O preço de um desempenho pouco convincente na cúpula pode ser alto para o Brasil, alertam interlocutores nos dois governos. Um Bolsonaro que continue a ser retratado como vilão global do meio ambiente não só tende a perder apoio dos americanos em temas-chave -como para o desejado ingresso na OCDE, o clube dos países ricos- como corre o risco de, no futuro, assistir a EUA e Europa discutirem a crise ambiental na Amazônia em fóruns onde o Brasil não tem assento, como o G7.

Biden também trabalha para que investimentos americanos tanto do setor público como do privado sejam alocados levando em conta compromissos ambientais. Assim, está claro para conselheiros de Bolsonaro que o tema vai além das relações entre Brasil e Estados Unidos.

O diagnóstico ficou evidente nas conversas preparatórias para a cúpula. Os embaixadores em Brasília de EUA, Reino Unido, Noruega, Alemanha e União Europeia realizaram recentemente uma série de conversas com autoridades brasileiras. A ação conjunta foi pensada para transmitir o recado de que os EUA de Biden e a Europa estão na mesma página quando o tema é ação contra o aquecimento global.

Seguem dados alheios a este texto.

-- ==== Sys2Proof/Machine/Core.lean ====
section
/-! DEFINITION. The machine as the host runs it. -/

def Sys2Proof.core : Host.Core := { State := Sys2Proof.Machine.State, Fault := Sys2Proof.Machine.Fault, Refusal := Sys2Proof.Machine.Refusal, step := Sys2Proof.Machine.step, reset := Sys2Proof.Machine.State.reset }
end

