/-- R235, R119: the EVAL cycle: with both CRCs right, the Measurement and TV are written together, notified and the
iteration ends OK; otherwise nothing of the Measurement is written; with the example of the rule. -/
def Obligations.EvalCycle : Prop :=
  ∀ s : State, s.inputs.rst = false → s.acqPhase = .eval →
    ∃ t, step s = .next t ∧ t.acqPhase = .sleep ∧ t.acqCnt = 1000 * Config.cpm ∧ t.frame = s.frame ∧
      t.outputs.busReq = none ∧
      (if crc8 [s.frame.f0, s.frame.f1] = s.frame.f2 ∧ crc8 [s.frame.f3, s.frame.f4] = s.frame.f5 then
        t.measT = decodeTemperature (s.frame.f0 ++ s.frame.f1) ∧
        t.measRH = decodeHumidity (s.frame.f3 ++ s.frame.f4) ∧
        t.tv = encodeHumidity (decodeHumidity (s.frame.f3 ++ s.frame.f4)) ∧
        t.outputs.notify = some t.tv ∧ t.lastResult = .ok ∧ t.outputs.diag = some .ok
      else
        t.measT = s.measT ∧ t.measRH = s.measRH ∧ t.tv = s.tv ∧ t.outputs.notify = none ∧
        t.lastResult = .checksumMismatch ∧ t.outputs.diag = some .checksumMismatch) ∧
      (s.frame = ⟨0x66#8, 0x66#8, 0x93#8, 0x80#8, 0x00#8, 0xA2#8⟩ →
        t.measT = 0x41C80000#32 ∧ t.measRH = 0x424800C8#32 ∧ t.tv = 5000#16 ∧ t.outputs.notify = some 5000#16)

/-- R236: PERIOD_WAIT as an operation, in SLEEP: the last cycle of the wait, and any other. With the counter at 0, which
R40 rules out, only that nothing but the counter changes is said (log 11). -/
def Obligations.PeriodWaitCountsDown : Prop :=
  ∀ s : State, s.acqPhase = .sleep →
    (s.acqCnt = 1 → exec .periodWait s = .next { s with acqPhase := .start, acqCnt := 0 }) ∧
    (2 ≤ s.acqCnt → exec .periodWait s = .next { s with acqCnt := s.acqCnt - 1 }) ∧
    (s.acqCnt = 0 → ∃ n, exec .periodWait s = .next { s with acqCnt := n })

/-- R236, R237, R264: from the end of an iteration, with any code, SLEEP lasts exactly P cycles and START follows. -/
def Obligations.EveryIterationEndIsFollowedByTheGap : Prop :=
  ∀ s t : State, s.inputs.rst = false → step s = .next t → t.outputs.diag ≠ none →
    t.noReset (1000 * Config.cpm) →
    (∀ k < 1000 * Config.cpm, ∃ u, Runs t k u ∧ u.acqPhase = .sleep) ∧
    ∃ u, Runs t (1000 * Config.cpm) u ∧ u.acqPhase = .start

/-- R261: each error is raised in its phase by its cause and by nothing else, with its code recorded; R262: the last good
values stay and nothing is notified. FRAME changes by a read alone, and no host operation shows it. -/
def Obligations.ErrorsHaveTheirCauses : Prop :=
  ∀ s : State, s.inputs.rst = false →
    ∃ t, step s = .next t ∧
      (t.outputs.diag = some .busNotReady ↔ s.acqPhase = .start ∧ s.inputs.busReady = false) ∧
      (t.outputs.diag = some .writeFailed ↔ s.acqPhase = .wr ∧ s.inputs.busRsp = .wrDone false) ∧
      (t.outputs.diag = some .readFailed ↔ s.acqPhase = .rd ∧ ∃ f, s.inputs.busRsp = .rdDone false f) ∧
      (t.outputs.diag = some .checksumMismatch ↔ s.acqPhase = .eval ∧ frameValid s.frame = false) ∧
      (∀ e, t.outputs.diag = some e → e ≠ .ok →
        t.lastResult = e ∧ t.acqPhase = .sleep ∧ t.acqCnt = 1000 * Config.cpm ∧ t.frame = s.frame ∧
        t.measT = s.measT ∧ t.measRH = s.measRH ∧ t.tv = s.tv ∧ t.outputs.notify = none ∧
        t.outputs.busReq = none) ∧
      (t.frame ≠ s.frame → s.acqPhase = .rd ∧ s.inputs.busRsp = .rdDone true t.frame) ∧
      (∀ (w : U16) (f : Frame), ∃ a b, exec (decodeHreq w) s = .next a ∧
        exec (decodeHreq w) { s with frame := f } = .next b ∧ a.outputs = b.outputs) ∧
      Result.busNotReady.code = 2#3 ∧ Result.writeFailed.code = 3#3 ∧ Result.readFailed.code = 4#3 ∧
      Result.checksumMismatch.code = 5#3

/-- R87, R110: a WRITE goes out exactly in a START cycle with the bus ready and a READ exactly in the last SETTLE cycle,
always to SENSOR_ADDR, the WRITE always with 0x2C, 0x06 and the READ for 6 bytes; no request goes out while one is
outstanding, and one is outstanding after a request. -/
def Obligations.BusRequestsAreTheTwoOfTheSpec : Prop :=
  ∀ s : State, s.inputs.rst = false →
    ∃ t, step s = .next t ∧
      (∀ a bs, t.outputs.busReq = some (.write a bs) ↔
        (s.acqPhase = .start ∧ s.inputs.busReady = true) ∧ a = Config.sensorAddr ∧ bs = [0x2C#8, 0x06#8]) ∧
      (∀ a n, t.outputs.busReq = some (.read a n) ↔
        (s.acqPhase = .settle ∧ s.acqCnt = 1) ∧ a = Config.sensorAddr ∧ n = 6) ∧
      (t.outputs.busReq ≠ none → s.outstanding = false ∧ t.outstanding = true)

/-- R111: a response the phase does not wait for changes nothing: the step is the one with `bus_rsp = NONE`. -/
def Obligations.UnawaitedResponsesAreIgnored : Prop :=
  ∀ s : State, s.accepts s.inputs.busRsp = false →
    ∃ t, step s = .next t ∧ step (s.drive { s.inputs with busRsp := .none }) = .next t

/-- R242: while the awaited response does not come, the phase stays WR or RD, whatever else happens: no event of the
loop, no write of TV or of the Measurement. -/
def Obligations.UnansweredRequestHangsTheLoop : Prop :=
  ∀ (s : State) (n : Nat), s.outstanding = true → s.noReset n →
    (∀ j < n, s.accepts (s.inputAt j).busRsp = false) →
    ∃ u, Runs s n u ∧ u.acqPhase = s.acqPhase ∧ u.tv = s.tv ∧ u.measT = s.measT ∧ u.measRH = s.measRH ∧
      u.frame = s.frame ∧ u.lastResult = s.lastResult ∧
      (1 ≤ n → u.outputs.notify = none ∧ u.outputs.diag = none ∧ u.outputs.busReq = none)

/-- R238: a successful iteration with latencies Lw and Lr takes Lw + Lr + S + P + 2 cycles from START to START, and
leaves the value of its frame. -/
def Obligations.SuccessfulIterationPeriod : Prop :=
  ∀ (s : State) (lw lr : Nat) (f : Frame), s.acqPhase = .start → 1 ≤ lw → 1 ≤ lr → frameValid f = true →
    s.noReset (lw + lr + 20 * Config.cpm + 1000 * Config.cpm + 2) → s.inputs.busReady = true →
    (∀ j, 1 ≤ j → j < lw → ∀ ok, (s.inputAt j).busRsp ≠ .wrDone ok) → (s.inputAt lw).busRsp = .wrDone true →
    (∀ j, lw + 20 * Config.cpm < j → j < lw + 20 * Config.cpm + lr → ∀ ok g, (s.inputAt j).busRsp ≠ .rdDone ok g) →
    (s.inputAt (lw + 20 * Config.cpm + lr)).busRsp = .rdDone true f →
    (∀ k, 1 ≤ k → k < lw + lr + 20 * Config.cpm + 1000 * Config.cpm + 2 → ∃ u, Runs s k u ∧ u.acqPhase ≠ .start) ∧
    ∃ u, Runs s (lw + lr + 20 * Config.cpm + 1000 * Config.cpm + 2) u ∧ u.acqPhase = .start ∧
      u.lastResult = .ok ∧ u.tv = tvOf (f.f3 ++ f.f4) ∧ u.frame = f

/-- Log 7: an operation of the sequencer taken out of its phase changes nothing. The model's choice, read from R111 and
R230. -/
def Obligations.SequencerOperationsKeepToTheirPhase : Prop :=
  ∀ s : State,
    (s.acqPhase ≠ .start → exec .busReadyCheck s = .next s ∧ exec .trigWrite s = .next s) ∧
    (s.acqPhase ≠ .settle → exec .settleWait s = .next s) ∧
    (∀ f, s.acqPhase ≠ .rd → exec (.frameRead f) s = .next s) ∧
    (s.acqPhase ≠ .sleep → exec .periodWait s = .next s) ∧
    (∀ v, s.acqPhase ≠ .eval → exec (.notifyHum v) s = .next s)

A cúpula foi arquitetada para ser o marco do retorno dos EUA ao combate ao aquecimento global, agenda abandonada pelo ex-presidente Donald Trump. Quarenta chefes de Estado foram convidados para dois dias de debates virtuais, dos quais também participarão líderes empresariais e da sociedade civil.

Biden quer usar o encontro para mostrar que a meta de limitar o aquecimento global a 1,5 ºC é um dos pilares da atuação de sua administração em política externa. Também funcionará como uma prévia da COP26, reunião global sobre o clima que acontece em Glasgow, na Escócia, em novembro.